Q.E.D. Program Update Two: Experiments on the vote to choose beta "core rounds"

Hi all! Joel from the Q.E.D. program here. In this post, I’ll share some experiments we did to understand how past voting/ funding outcomes change when we use plural QF algorithms.

Also – if you haven’t checked it out yet, here’s a reminder to check out our polis conversation on QF!

For these experiments, we looked at the snapshot quadratic vote held to determine which beta funding rounds would be “core rounds” (which received more support from Gitcoin) and which would be community led (more info here).

This is a cool dataset to look at because, unlike with normal funding rounds, it’s easy to make an argument for what the outcome of this vote “should have been” in hindsight. That’s because we now know how many donations each beta round got. If you believe that Gitcoin should directly support the rounds that draw the most attention/donations, then measuring the success of the snapshot vote is easy: you can go down the line of core rounds selected by the snapshot vote and ask: "ok, did this round actually get much attention during beta? If it did, then the snapshot vote did a good job at correctly predicting a popular round, but if not, the snapshot vote might’ve been sub-optimal. Likewise, if a round that didn’t get a lot of attention in the snapshot vote ended up getting a lot of donations, that might’ve been another missed sub-optimality: perhaps that round should have been a core round. And most importantly, we can ask how changing the voting algorithm effects the quality of the results.

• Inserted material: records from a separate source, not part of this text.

-- ==== Sys2Proof/Laws/Step.lean ====
section
/-! SUPPORT. What one step can do, said once: a reset, or the bus access followed by the units. -/

namespace Sys2Proof.Machine

theorem step_of_valid {s : State} (hv : s.cfg.Valid) : step s = cycleWith s.input s := by
  unfold step cycle; rw [if_pos hv]

/-- A reset cycle (R135). -/
theorem step_reset {s : State} (hv : s.cfg.Valid) (hr : s.input.rst = true) :
    step s = .next (resetCycle s).endCycle := by
  rw [step_of_valid hv, cycleWith, if_pos hr]

/-- A cycle without reset: the bus access leaves t, and the units write onto it (R111). -/
theorem step_live {s t : State} (hv : s.cfg.Valid) (hr : s.input.rst = false)
    (hb : busAccess s.input s = .next t) : step s = .next (unitsCycle s.input s t).endCycle := by
  rw [step_of_valid hv, cycleWith, if_neg (by simp [hr]), hb]

/-- Everything a step can do when it answers a next state. -/
theorem step_next_cases {s u : State} (h : step s = .next u) :
    s.cfg.Valid ∧
    ((s.input.rst = true ∧ u = (resetCycle s).endCycle) ∨
      ∃ t, s.input.rst = false ∧ busAccess s.input s = .next t ∧ u = (unitsCycle s.input s t).endCycle) := by
  by_cases hv : s.cfg.Valid
  · refine ⟨hv, ?_⟩
    cases hr : s.input.rst with
    | true => rw [step_reset hv hr] at h; cases h; exact .inl ⟨rfl, rfl⟩
    | false =>
      obtain ⟨t, ht⟩ := busAccess_total s.input s
      rw [step_live hv hr ht] at h
      cases h
      exact .inr ⟨t, rfl, ht, rfl⟩
  · simp [step, cycle, hv] at h

/-- The step on given inputs reads them and none of the script's. -/
theorem stepOn_live {s t : State} {i : CycleInput} (hv : s.cfg.Valid) (hr : i.rst = false)
    (hb : busAccess i (s.withInput i) = .next t) :
    stepOn i s = .next (unitsCycle i (s.withInput i) t).endCycle :=
  step_live (s := s.withInput i) hv hr hb

@[simp] theorem runOn_nil (s : State) : runOn [] s = .next s := rfl

theorem runOn_cons_next {i : CycleInput} {is : List CycleInput} {s t : State} (h : stepOn i s = .next t) :
    runOn (i :: is) s = runOn is t := by
  simp [runOn, h]

/-- A run on one list after another. -/
theorem runOn_append {is js : List CycleInput} {s t : State} (h : runOn is s = .next t) :
    runOn (is ++ js) s = runOn js t := by
  induction is generalizing s with
  | nil => cases h; rfl
  | cons i is ih =>
    unfold runOn at h
    split at h
    · rename_i u hu
      rw [List.cons_append, runOn_cons_next hu]
      exact ih h
    · cases h
    · cases h

@[simp] theorem eachCycle_nil (C : State → CycleInput → Prop) (s : State) : EachCycle C [] s := trivial

theorem eachCycle_cons_next {C : State → CycleInput → Prop} {i : CycleInput} {is : List CycleInput} {s t : State}
    (h : stepOn i s = .next t) : EachCycle C (i :: is) s ↔ C s i ∧ EachCycle C is t :=
  ⟨fun hc => ⟨hc.1, hc.2 t h⟩, fun hc => ⟨hc.1, fun u hu => by rw [h] at hu; cases hu; exact hc.2⟩⟩

/-- What each cycle of a run on one list after another meets. -/
theorem eachCycle_append {C : State → CycleInput → Prop} {is js : List CycleInput} {s t : State}
    (h : runOn is s = .next t) : EachCycle C (is ++ js) s ↔ EachCycle C is s ∧ EachCycle C js t := by
  induction is generalizing s with
  | nil => cases h; simp
  | cons i is ih =>
    unfold runOn at h
    split at h
    · rename_i u hu
      rw [List.cons_append, eachCycle_cons_next hu, eachCycle_cons_next hu, ih h, and_assoc]
    · cases h
    · cases h

theorem eachCycle_mono {C D : State → CycleInput → Prop} (hCD : ∀ w i, C w i → D w i) {is : List CycleInput} {s : State}
    (h : EachCycle C is s) : EachCycle D is s := by
  induction is generalizing s with
  | nil => trivial
  | cons i is ih => exact ⟨hCD _ _ h.1, fun t ht => ih (h.2 t ht)⟩

theorem eachCycle_prefix {C : State → CycleInput → Prop} {is js : List CycleInput} {s : State}
    (h : EachCycle C (is ++ js) s) : EachCycle C is s := by
  induction is generalizing s with
  | nil => trivial
  | cons i is ih => exact ⟨h.1, fun t ht => ih (h.2 t ht)⟩

/-- A condition that a step on each of the inputs keeps holds in each cycle of the run. -/
theorem eachCycle_of_kept {I : State → Prop} {is : List CycleInput} {s : State} (h0 : I s)
    (hk : ∀ i ∈ is, ∀ w t, I w → stepOn i w = .next t → I t) : EachCycle (fun w _ => I w) is s := by
  induction is generalizing s with
  | nil => trivial
  | cons i is ih =>
    exact ⟨h0, fun t ht => ih (hk i (by simp) s t h0 ht) fun j hj => hk j (by simp [hj])⟩

end Sys2Proof.Machine
end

(by the way – my code is in this notebook, for anyone interested)

1. Comparing snapshot vote results with actual donation outcomes

Like I said above, this snapshot vote is interesting because you can directly compare its results with the actual donation amounts the beta rounds recieved. Below is a graph showing, for each round, its share of the snapshot vote and what percent of donations it got in beta. When calculating the percent of donations, I first normalized by the size of the matching pool, since that felt like an extraneous factor that would also effect donation amounts.

image

As you can see, the snapshot vote was relatively close for some rounds (ETH Infrastructure and Climate) but fairly askew for others (OSS, DeSci, and ZK Tech). In fact, DeSci, which was not selected to be a core round in the snapshot vote, ended up getting more donations than ZK Tech, front-runner in the vote (after normalizing for the size of the matching pools).

In my last update, I talked about using a metric inspired by Earth Mover Distance (EMD) to compare these types of outcomes. Here, you can think of the EMD as the amount of “voting mass” that you’d need to move to get from one outcome to the other. For us, a lower EMD is better. The EMD between the snapshot vote and the actual beta round donations is ~0.44.

Now, we’ll explore how the outcome would’ve changed if we had used some other QF variants instead. By the way – despite the snapshot vote being called a vote, they actually used QF, not QV. So it’s very easy to just plug in other QF algorithms instead.

2. Using pairwise match

Pairwise match was first described by Vitalik. The basic idea is that whenever you do QF, you can break down the matching funds into chunks, where each chunk corresponds to a unique pair of agents and depends only on the amounts that those two agents donated. So, if two agents seem to be colluding, you can take that pair’s “chunk” of the matching funds and reduce its size.

Here are the results when we use pairwise match on the voting data:

image
Here, the pairwise results are sandwiched in between the normal vote results and the actual donation results, so you can compare all three. Pairwise moves results in the right direction for five of the 10 rounds, and achieves an EMD of 0.42 – so a bit better than the normal quadratic vote, which had an EMD of 0.44.

By the way, you might notice the “(M = 0.01)” in the legend – M is an internal parameter to pairwise match. You can see a graph comparing pairwise results for different values of M in the notebook I shared.

3. Cluster Match via voting profiles

The idea behind cluster match is to first group agents into clusters, and then put agents in the same cluster “under the same square root”. In other words, each group of similar donors get treated as just one donor. I was curious about using this algorithm and defining clusters just based on the set of rounds someone voted for – so, e.g., everyone who voted just for ETH Infra and Climate under the same square root, and so forth. The results are below.

image

Notably, this algorithm takes a large chunk of votes way from ZK Tech and gives the Web3 community round a good boost in the right direction. But ultimately, there are some issues with strategic behavior that would need to be ironed out before we could use cluster match in this way (feel free to ask for details below). In any case, it achieves an EMD of 0.38.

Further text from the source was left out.